Abstract
With the prevalence of social media and GPS-enabled devices, a massive amount of geo-textual data has been continuously generated in a stream fashion. In this thesis, we study the problem of efficiently processing streaming geo-textual data over publish/subscribe systems (pub/sub for short), which has broad applications in location-based advertising and information dissemination. In a spatial-keyword pub/sub system, users can register their interest as spatial-keyword subscriptions (e.g., interest in nearby restaurant discount); a stream of geo-textual messages (e.g., geo-tagged e-coupons) released by publishers will be delivered to the relevant subscriptions continuously. We comprehensively study three important aspects regarding spatial-keyword pub/sub systems as follows.
Firstly, we investigate boolean-based spatial-keyword pub/sub, where a message is delivered to a subscription if it contains all the subscription keywords and falls inside the subscription range. We tackle both stationary subscriptions and moving subscriptions by proposing a novel adaptive indexing structure, which significantly reduces the processing time of incoming messages.
Secondly, we study ranking-based spatial-keyword pub/sub, where we continuously maintain top-k most relevant messages for all the subscriptions over a sliding window. A novel index which seamlessly integrates both spatial-based and keyword-based pruning rules is proposed to support efficient message dissemination. A cost-based re-evaluation technique is further developed to reduce the number of re-evaluations. This is the first work to investigate spatial-keyword pub/sub over sliding window.

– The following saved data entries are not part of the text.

-- ==== Sys2Proof/Laws/PerInstr.lean ====
section
/-! SUPPORT. What holds of every instruction as syntax, constructor by constructor: the decoder's table reads OP, SUB and fields of a well-formed instruction back as that instruction. -/

set_option Elab.async false

namespace Sys2Proof.Laws

/-- The three bits of a kind are kept. -/
theorem kind_rebuild (n : Nat) (h : n < 8) : (Kind.ofCode n).code = n := by
  interval_cases n <;> rfl

/-- The operand that a field's bits give has these bits. -/
theorem half_rebuild (x : BitVec 16) : (Operand.ofBits x).bits = x := by
  have hk : (Kind.ofCode (x.extractLsb' 13 3).toNat).code = (x.extractLsb' 13 3).toNat := kind_rebuild _ (x.extractLsb' 13 3).isLt
  simp only [Operand.bits, Operand.ofBits, hk, BitVec.ofNat_toNat, BitVec.setWidth_eq]
  apply BitVec.eq_of_getLsbD_eq
  intro i hi
  simp only [BitVec.getLsbD_append, BitVec.getLsbD_extractLsb']
  by_cases h : i < 13
  · simp [h]
  · have : 13 + (i - 13) = i := by omega
    simp [h, this]
    omega

/-- An imm32 is the bits of the two fields it stands in. -/
theorem word_rebuild (x : BitVec 32) : (Operand.ofBits (x.extractLsb' 16 16)).bits ++ (Operand.ofBits (x.extractLsb' 0 16)).bits = x := by
  rw [half_rebuild, half_rebuild]
  apply BitVec.eq_of_getLsbD_eq
  intro i hi
  simp only [BitVec.getLsbD_append, BitVec.getLsbD_extractLsb']
  by_cases h : i < 16
  · simp [h]
  · have : 16 + (i - 16) = i := by omega
    simp [h, this]
    omega

/-- A well-formed instruction with a word meets the conditions its own entry adds. -/
theorem extra_of_wf {i : Instr} {r : Raw} (hr : raw i = some r) (hw : i.wf = true) : extraDefects i = [] := by
  have h : defects i = (match raw i with
      | some r => rawDefects (shape i) r
      | none => []) ++ extraDefects i := by
    cases i <;> first | rfl | exact nomatch hr
  simp only [Instr.wf, List.isEmpty_iff] at hw
  rw [h] at hw
  exact (List.append_eq_nil_iff.mp hw).2

/-- OP, SUB and fields of a well-formed instruction stand for that instruction and no other. -/
def Rebuild.Statement (i : Instr) : Prop := ∀ r : Raw, raw i = some r → i.wf = true → build r = some (some i)

open Rebuild (Statement)
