-- ==== Sys2Proof/Tests/Slice0.lean ====
section
/-! SUPPORT. Tests: ill-formed words are refused, words spelled out by the spec decode to what they stand for, single steps on small states give what the spec's texts and examples give, and the hypotheses of every statement are met somewhere. -/

set_option Elab.async false

open Sys2Proof Sys2Proof.Machine
open Sys2Proof.Rule (vec uni imm zr hdr)

namespace Sys2Proof.Tests

/-! ## A small laboratory -/

/-- The part with a root warp of sixteen threads placed, its next word a NOP. -/
def bare : State := State.reset.withFetchWord 96 0x010070000000000000000000

/-- The bundle of all its threads at PC 0. -/
def b0 : Bundle := { warp := 1, lanes := 0xFFFF, pc := 0 }
def lanes16 : List Nat := List.range 16

/-- The bundle has been selected. -/
def lab : State := { bare with cur := some b0 }

/-- The launch record changed. -/
def withRec (s : State) (f : LaunchRec → LaunchRec) : State := { s with launches := s.launches.map fun l => { l with record := f l.record } }

/-- The warp changed. -/
def onW (s : State) (f : Warp → Warp) : State := s.onWarp 1 f

/-- Vector register i holds `f l` in every lane; uniform register i holds v. -/
def setV (s : State) (i : Nat) (f : Nat → Nat) : State :=
  s.onWarp 1 fun w => each (List.range 16) w fun l w => w.setVreg i l { val := .ofNat 32 (f l) }
def setU (s : State) (i v : Nat) : State := s.onWarp 1 fun w => w.setUreg i { val := .ofNat 32 v }

/-- Lines of the root's space, by address, with bytes. -/
def withLine (s : State) (va : Nat) (bs : List Byte) : State :=
  { s with mem := { s.mem with
      lines := Store.put { pa := 0xFFFFFFFFFFFF } s.mem.lines (va / 128) { pa := va / 128 * 128 }
      l2 := s.mem.l2.setBytes va bs } }

/-- The state after an instruction or event. -/
def next (i : Instr) (s : State) : State :=
  match exec i s with
  | .next t => t
  | _ => s

/-- Registers as numbers. -/
def vr (s : State) (i l : Nat) : Nat := ((s.warp 1).vreg i l).val.toNat
def ur (s : State) (i : Nat) : Nat := ((s.warp 1).ureg i).val.toNat

/-- `Goes`, decided. -/
def goesB (i : Instr) (s : State) (b : Bundle) (act : List Nat) : Bool :=
  decide (s.cur = some b) && s.hasWarp b.warp && ((lanesOf b.lanes).all fun l => decide (l < (s.warp b.warp).threads.length)) &&
    decide ((s.warp b.warp).asyncTrap = none) && decide ((s.warp b.warp).diverged = false) &&
    (match check i b s with
      | .go a => decide (a = act)
      | _ => false)

theorem goes_of {i : Instr} {s : State} {b : Bundle} {act : List Nat} (h : goesB i s b act = true) : Goes i s b act := by
  simp only [goesB, Bool.and_eq_true, decide_eq_true_eq, List.all_eq_true] at h
  obtain ⟨⟨⟨⟨⟨hc, hw⟩, hl⟩, hq⟩, hd⟩, hg⟩ := h
  refine ⟨⟨hc, hw, hl, hq, hd⟩, ?_⟩
  split at hg
  · rename_i a ha
    rw [ha, of_decide_eq_true hg]
  · exact absurd hg (by simp)

/-- The shorthand of the instructions below: no guard, no hints. -/
abbrev H : Hdr := hdr 7
abbrev ops (d a b c : Operand) : Ops := { d, a, b, c }
abbrev prd (n : Nat) : Operand := { kind := .prd, val := .ofNat 13 n }
abbrev spc (n : Nat) : Operand := { kind := .spc, val := .ofNat 13 n }
abbrev acc (n : Nat) : Operand := { kind := .acc, val := .ofNat 13 n }
abbrev cnv (n : Nat) : Operand := { kind := .cnv, val := .ofNat 13 n }

/-! ## Ill-formed terms are refused, with the reason and field of R56 -/

/-- The defect the decoder reports of a term. -/
abbrev why (i : Instr) : Option (Nat × Nat) := worst (defects i)

theorem wf_refuses_rsv_field : why (.iadd H .i32 (ops (vec 3) (vec 1) (vec 2) (vec 4))) = some (3, 3) := by decide
theorem wf_refuses_kind : why (.iadd H .i32 (ops (vec 3) (prd 1) (vec 2) zr)) = some (4, 1) := by decide
theorem wf_refuses_index : why (.iadd H .i32 (ops (vec 3) (vec 1) (uni 512) zr)) = some (5, 2) := by decide
theorem wf_refuses_odd_pair : why (.iadd H .i64 (ops (vec 4) (vec 5) (vec 6) zr)) = some (6, 1) := by decide
theorem wf_refuses_quad : why (.ld H .b128 false false (ops (vec 6) (uni 0) zr zr)) = some (6, 0) := by decide
theorem wf_refuses_imm_destination : why (.iadd H .i32 (ops (imm 1) (vec 1) (vec 2) zr)) = some (7, 0) := by decide
theorem wf_refuses_pt_destination : why (.isetp H .lt .i32 (ops (prd 7) (vec 1) (vec 2) zr)) = some (7, 0) := by decide
theorem wf_refuses_fe_on_zr : why (.iadd { H with fea := true } .i32 (ops (vec 3) zr (vec 2) zr)) = some (8, 1) := by decide
theorem wf_refuses_emk_without_register : why (.isetp { H with emk := true } .lt .i32 (ops (prd 1) (vec 1) (vec 2) zr)) = some (9, 0) := by decide
theorem wf_refuses_pair_same_bank : Instr.wf (.pairedWord { feyb := false, feya := false, fexb := false, fexa := false, gn := false, gp := 7, heat := 0, div := false, wby := false, wbx := false }
    { op := .iadd, d := 4, a := 1, b := 2 } { op := .iadd, d := 8, a := 1, b := 2 }) = false := by decide
theorem wf_refuses_not_pt : why (.iadd { H with gn := true } .i32 (ops (vec 3) (vec 1) (vec 2) zr)) = some (0x0B, 4) := by decide
theorem wf_refuses_wrsr_read_only : why (.wrsr H (ops (spc 0x10) (vec 2) zr zr)) = some (0x0C, 0) := by decide
theorem wf_refuses_uniform_from_vector : why (.iadd H .i32 (ops (uni 3) (vec 1) (uni 2) zr)) = some (4, 0) := by decide
theorem wf_refuses_bool3_high : why (.bool3 H .w32 { d := vec 3, a := vec 1, b := vec 2, imm := 0x100 }) = some (3, 3) := by decide
theorem wf_refuses_role_8 : why (.role H { d := zr, a := zr, b := zr, imm := 8 }) = some (3, 3) := by decide
theorem wf_refuses_pset_8 : why (.pset H .and (ops (prd 1) (prd 2) (prd 3) (imm 8))) = some (5, 3) := by decide
theorem wf_refuses_loop_mixed : why (.loop H { d := vec 3, a := uni 3, b := zr, imm := 0 }) = some (4, 1) := by decide
theorem wf_refuses_rdsr_queue : why (.rdsr H (ops (vec 3) (spc 0x80) zr zr)) = some (4, 1) := by decide
theorem wf_refuses_rdsr_lane_uniform : why (.rdsr H (ops (uni 3) (spc 0x00) zr zr)) = some (4, 0) := by decide
theorem wf_refuses_rdsr_unnamed : why (.rdsr H (ops (vec 3) (spc 0x24) zr zr)) = some (5, 1) := by decide
theorem wf_refuses_cvt_same : why (.cvt H .f32 .f32 { d := vec 3, a := vec 2, b := zr, imm := 0 }) = some (2, 4) := by decide
theorem wf_refuses_cvt_round_5 : why (.cvt H .f32 .b8 { d := vec 3, a := vec 2, b := imm 0xA4, imm := 0 }) = some (5, 2) := by decide
theorem wf_refuses_cvt_substitute : why (.cvt H .f32 .f64 { d := vec 4, a := vec 2, b := zr, imm := 1 }) = some (3, 3) := by decide
theorem wf_refuses_cvt_rs_uniform : why (.cvt H .f32 .b8 { d := uni 3, a := uni 2, b := imm 0x84, imm := 0 }) = some (4, 0) := by decide
theorem wf_refuses_xlane_segment : why (.xlane H .rot (ops (vec 3) (vec 1) (vec 2) (imm 3))) = some (5, 3) := by decide
theorem wf_refuses_waitc_counter : why (.waitc H (ops zr (spc 0x10) (imm 0) zr)) = some (4, 1) := by decide
theorem wf_refuses_waitc_65 : why (.waitc H (ops zr (spc 0x40) (imm 65) zr)) = some (5, 2) := by decide
theorem wf_refuses_accst_256 : why (.accst H (ops (acc 0) (uni 0) (uni 4) (imm 256))) = some (5, 3) := by decide
theorem wf_refuses_leave_0 : why (.leave H (ops zr (imm 0) zr zr)) = some (5, 1) := by decide
theorem wf_refuses_qpush_special : why (.qpush H (ops (spc 0x00) (vec 1) zr zr)) = some (4, 0) := by decide
theorem wf_refuses_trisub_4 : why (.trisub H (ops zr (vec 1) (vec 2) (imm 4))) = some (5, 3) := by decide
theorem wf_refuses_attr_32 : why (.attr H (ops (vec 3) (vec 4) (vec 2) (imm 32))) = some (5, 3) := by decide
theorem wf_refuses_bkpt_negative : why (.bkpt H (ops zr zr zr (imm (-1)))) = some (5, 3) := by decide
theorem wf_refuses_certw_8 : why (.certw H (ops (uni 2) (uni 4) (uni 6) (imm 8))) = some (5, 3) := by decide
theorem wf_refuses_halt_2 : why (.halt H (ops zr (imm 2) zr zr)) = some (5, 1) := by decide
theorem wf_refuses_redux_and_f32 : why (.redux H .and .f32 (ops (vec 3) (vec 1) zr zr)) = some (2, 4) := by decide
theorem wf_refuses_ld_sx_32 : why (.ld H .b32 false true (ops (vec 3) (uni 0) zr zr)) = some (2, 4) := by decide
theorem wf_refuses_ldc_8 : why (.ldc H .b8 (ops (vec 3) (uni 0) zr zr)) = some (2, 4) := by decide
theorem wf_refuses_ldb_8 : why (.ldb H .b8 (ops (vec 3) (uni 0) zr zr)) = some (2, 4) := by decide
theorem wf_refuses_atom_cas_f32 : why (.atom H .cas .f32 .none (ops (vec 3) (uni 0) zr (vec 8))) = some (2, 4) := by decide
theorem wf_refuses_red_exch : why (.red H .exch .i32 false (ops zr (uni 0) zr (vec 8))) = some (2, 4) := by decide

/-- Two defects: the lowest reason is reported, then the lowest field (R56). -/
theorem wf_reports_the_lowest : why (.iadd { H with gn := true } .i32 (ops (vec 3) (prd 1) (prd 2) (vec 4))) = some (3, 3) := by decide

theorem wf_accepts : Instr.wf (.iadd H .i64 (ops (vec 6) (vec 6) (imm (-8)) zr)) = true := by decide

/-! ## Words (R50 to R71) -/

/-- What a word decodes to: the instruction, or the reason and field. -/
def reads (w : IWord) : Instr ⊕ NotInstr :=
  match decode w with
  | .ok i => .inl i
  | .error e => .inr e

/-- Each word that the spec's examples spell out decodes to what its text says. -/
theorem test_spelled_words : (Rule.spelled.all fun x => decide (reads (wordOfBytes x.1) = .inl x.2)) = true := by decide +kernel

theorem test_unallocated_op : reads 0x000070000000000000000000 = .inr ⟨1, 4⟩ := by decide +kernel
theorem test_unallocated_sub : reads 0x010170000000000000000000 = .inr ⟨2, 4⟩ := by decide +kernel
theorem test_rsv_bit_64 : reads 0x010070010000000000000000 = .inr ⟨3, 4⟩ := by decide +kernel
theorem test_illegal_wrsr_clock : reads 0x3C007000C010200200000000 = .inr ⟨0x0C, 0⟩ := by decide +kernel

/-! ## Integer, control and special-register instructions -/

def i2 : Instr := .iadd H .i64 (ops (vec 6) (vec 6) (imm (-8)) zr)
/-- The example of R96's chapter: the pair 0x0000_0001_0000_0004 plus −8. -/
def sPair : State := setV (setV lab 6 fun _ => 4) 7 fun _ => 1
theorem test_iadd_pair_wraps : vr (next i2 sPair) 6 3 = 0xFFFFFFFC ∧ vr (next i2 sPair) 7 3 = 0 := by decide +kernel
theorem test_rot_minus_8 : vr (next (.rot H .w32 (ops (vec 3) (vec 1) (imm (-8)) zr)) (setV lab 1 fun _ => 0x12345678)) 3 0 = 0x78123456 := by decide +kernel
theorem test_idiv_by_zero : lateResult (.idiv H .i32 (ops zr zr zr zr)) 7 0 = 0xFFFFFFFF := by decide +kernel
theorem test_irem_most_negative : lateResult (.irem H .i32 (ops zr zr zr zr)) 0x80000000 0xFFFFFFFF = 0 := by decide +kernel
/-- R100: the table 0xE8 is the majority of A, B and the old D. -/
theorem test_bool3_majority : vr (next (.bool3 H .w32 { d := vec 3, a := vec 1, b := vec 2, imm := 0xE8 })
    (setV (setV (setV lab 1 fun _ => 0b1100) 2 fun _ => 0b1010) 3 fun _ => 0b0110)) 3 5 = 0b1110 := by decide +kernel
theorem test_bfe_signed : vr (next (.bfe H .i32 (ops (vec 3) (vec 1) (vec 2) zr)) (setV (setV lab 1 fun _ => 0xF0) 2 fun _ => 0x0404)) 3 0 = 0xFFFFFFFF := by decide +kernel
theorem test_clz_zero_64 : vr (next (.clz H .w64 (ops (vec 3) (vec 4) zr zr)) lab) 3 0 = 64 := by decide +kernel
theorem test_pset_and_101 : (((next (.pset H .and (ops (prd 1) (prd 2) (prd 3) (imm 5)))
    (onW lab fun w => w.onThread 0 fun t => { t with preds := 0b1000 })).warp 1).thread 0).preds = 0b1000 := by decide +kernel
theorem test_lea_scales : ur (next (.lea H .s3 (ops (uni 4) (uni 0) (uni 2) zr)) (setU (setU lab 0 0x1000) 2 0xFFFFFFFF)) 4 = 0xFF8 := by decide +kernel
/-- R109: one less, and 18 words back while it is not 0. -/
theorem test_loop_back : (((next (.loop H { d := uni 12, a := uni 12, b := zr, imm := 0xFFEE }) (setU lab 12 2)).warp 1).thread 4).pc = 0 - 216 := by decide +kernel
theorem test_loop_falls_through : (((next (.loop H { d := uni 12, a := uni 12, b := zr, imm := 0xFFEE }) (setU lab 12 1)).warp 1).thread 4).pc = 12 := by decide +kernel
theorem test_wrsr_seed_0 : (((next (.wrsr H (ops (spc 0x1A) zr zr zr)) lab).warp 1).thread 0).seed = 1 := by decide +kernel

theorem witness_IntegerResult : ∃ i g s b act, Rule.intResult i = some g ∧ i.wf = true ∧ Goes i s b act :=
  ⟨i2, _, sPair, b0, lanes16, rfl, by decide, goes_of (by decide +kernel)⟩
/-- R16: `zr` as the destination. -/
theorem witness_IntegerResult_zr : ∃ i g s b act, Rule.intResult i = some g ∧ i.wf = true ∧ Goes i s b act :=
  ⟨.iadd H .i32 (ops zr (vec 1) (vec 2) zr), _, lab, b0, lanes16, rfl, by decide, goes_of (by decide +kernel)⟩

/-! ## Floating point -/

/-- R121: each half is rounded on its own; 1.0 + 1.0 in the high half, 2^8 + 1/2 in the low one. -/
theorem test_hadd2_bf16 : vr (next (.hadd2 H true .rn (ops (vec 3) (vec 1) (vec 2) zr))
    (setV (setV lab 1 fun _ => 0x3F804380) 2 fun _ => 0x3F803F00)) 3 0 = 0x40004380 := by decide +kernel
theorem test_frnd_minus_half_up : vr (next (.frnd H .rp (ops (vec 3) (vec 1) zr zr)) (setV lab 1 fun _ => 0xBF000000)) 3 0 = 0x80000000 := by decide +kernel
theorem test_fmul_short_immediate : vr (next (.fmul H .rn (ops (vec 3) (vec 2) (imm 3) zr)) (setV lab 2 fun _ => 0x3F800000)) 3 0 = 0x40400000 := by decide +kernel
theorem test_ffma_one_rounding : vr (next (.ffma H .rn (ops (vec 3) (vec 1) (vec 1) (vec 2)))
    (setV (setV lab 1 fun _ => 0x3F800001) 2 fun _ => 0xBF800002)) 3 0 = 0x28800000 := by decide +kernel
theorem test_fclass_signalling : vr (next (.fclass H false (ops (vec 3) (vec 1) zr zr)) (setV lab 1 fun _ => 0x7F800001)) 3 0 = 0x100 := by decide +kernel
theorem test_rcp_minus_zero : lateResult (.rcp H (ops zr zr zr zr)) 0x80000000 0 = 0xFF800000 := by decide +kernel
theorem test_rcp_smallest : lateResult (.rcp H (ops zr zr zr zr)) 1 0 = 0x7F800000 := by decide +kernel
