-- ==== Sys2Proof/Machine/Generate.lean ====
section
/-! DEFINITION. NEXT and DISCARD (41_next.md R102, 43_discard.md R120). -/

namespace Sys2Proof.Machine

/-- NEXT: the output is computed on the old state, then all four registers are replaced (41_next.md R102). -/
def execNext (payload : List Beat) (s : State) : Host.Outcome State Fault Refusal :=
  if noOperand payload then
    .next ((s.withEngine (s.engine.stepped 1)).respond .next [s.engine.output])
  else .next (s.raise .lengthError Command.next.opcode)

/-- DISCARD: `n` steps, `n` the whole 64-bit beat for both widths, no output (43_discard.md R120). -/
def execDiscard (payload : List Beat) (s : State) : Host.Outcome State Fault Refusal :=
  match scalarOperand payload with
  | some n => .next ((s.withEngine (s.engine.stepped n.toNat)).respond .discard [])
  | none => .next (s.raise .lengthError Command.discard.opcode)

end Sys2Proof.Machine
end

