-- ==== Sys2Proof/Machine/Serialize.lean ====
section
/-! DEFINITION. The word layer of serialization: SER and DESER (45_serialization.md R140, R141). -/

namespace Sys2Proof.Machine

/-- SER: answers the four words in state order and changes nothing (45_serialization.md R140). -/
def execSer (payload : List Beat) (s : State) : Host.Outcome State Fault Refusal :=
  if noOperand payload then .next (s.respond .ser s.engine.words)
  else .next (s.raise .lengthError Command.ser.opcode)

/-- DESER: four beats in range replace the state together, anything else is `FormatError`
(45_serialization.md R141, 60_exceptions.md R171). -/
def execDeser (payload : List Beat) (s : State) : Host.Outcome State Fault Refusal :=
  match quadOperand payload with
  | none => .next (s.raise .formatError Command.deser.opcode)
  | some v =>
    if s.engine.fitsWords v then .next ((s.withEngine (s.engine.loaded v)).respond .deser [])
    else .next (s.raise .formatError Command.deser.opcode)

end Sys2Proof.Machine
end

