-- ==== Sys2Proof/Laws/PerInstr.lean ====
section
/-! SUPPORT. One statement about each command as data: the packet it is encoded as has a header that the
opcode map assigns (30_encoding.md R61, R64), and the command is its name with its payload. -/

namespace Sys2Proof.Laws.HeaderAssigned

/-- The header's reserved field is zero, its opcode field is assigned to the command, the payload is kept. -/
def Statement (i : Instr) : Prop :=
  headerReserved (encode i).header = 0 ∧
    commandOfOpcode (headerOpcode (encode i).header) = some i.command ∧ (encode i).payload = i.payload

/-- The statement follows from the command alone. -/
theorem of_command (i : Instr) : Statement i :=
  ⟨headerReserved_opcode i.command, by simp [encode], rfl⟩

theorem nop (p : List Beat) : Statement (.nop p) := of_command _
theorem seed (p : List Beat) : Statement (.seed p) := of_command _
theorem seedd (p : List Beat) : Statement (.seedd p) := of_command _
theorem seedq (p : List Beat) : Statement (.seedq p) := of_command _
theorem next (p : List Beat) : Statement (.next p) := of_command _
theorem discard (p : List Beat) : Statement (.discard p) := of_command _
theorem jump (p : List Beat) : Statement (.jump p) := of_command _
theorem ljump (p : List Beat) : Statement (.ljump p) := of_command _
theorem ser (p : List Beat) : Statement (.ser p) := of_command _
theorem deser (p : List Beat) : Statement (.deser p) := of_command _
theorem cmpeq (p : List Beat) : Statement (.cmpeq p) := of_command _
theorem range (p : List Beat) : Statement (.range p) := of_command _

end Sys2Proof.Laws.HeaderAssigned
end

Finally, we investigate distributed stream processing, where we process a continuous data stream in a distributed manner. We first study distributed stream similarity join over textual data. We develop a novel length-based distribution framework to dispatch incoming data by the number of tokens inside, which incurs no data replication, small communication cost and high throughput. We also design a bundle-based local index to facilitate the local join by grouping similar objects. We then consider geo-textual data by extending ranking-based spatial-keyword pub/sub into a distributed environment. Efficient distribution mechanisms are developed to achieve load balance and high throughput. This is the first work that systematically studies ranking-based spatial-keyword pub/sub in a distributed stream environment.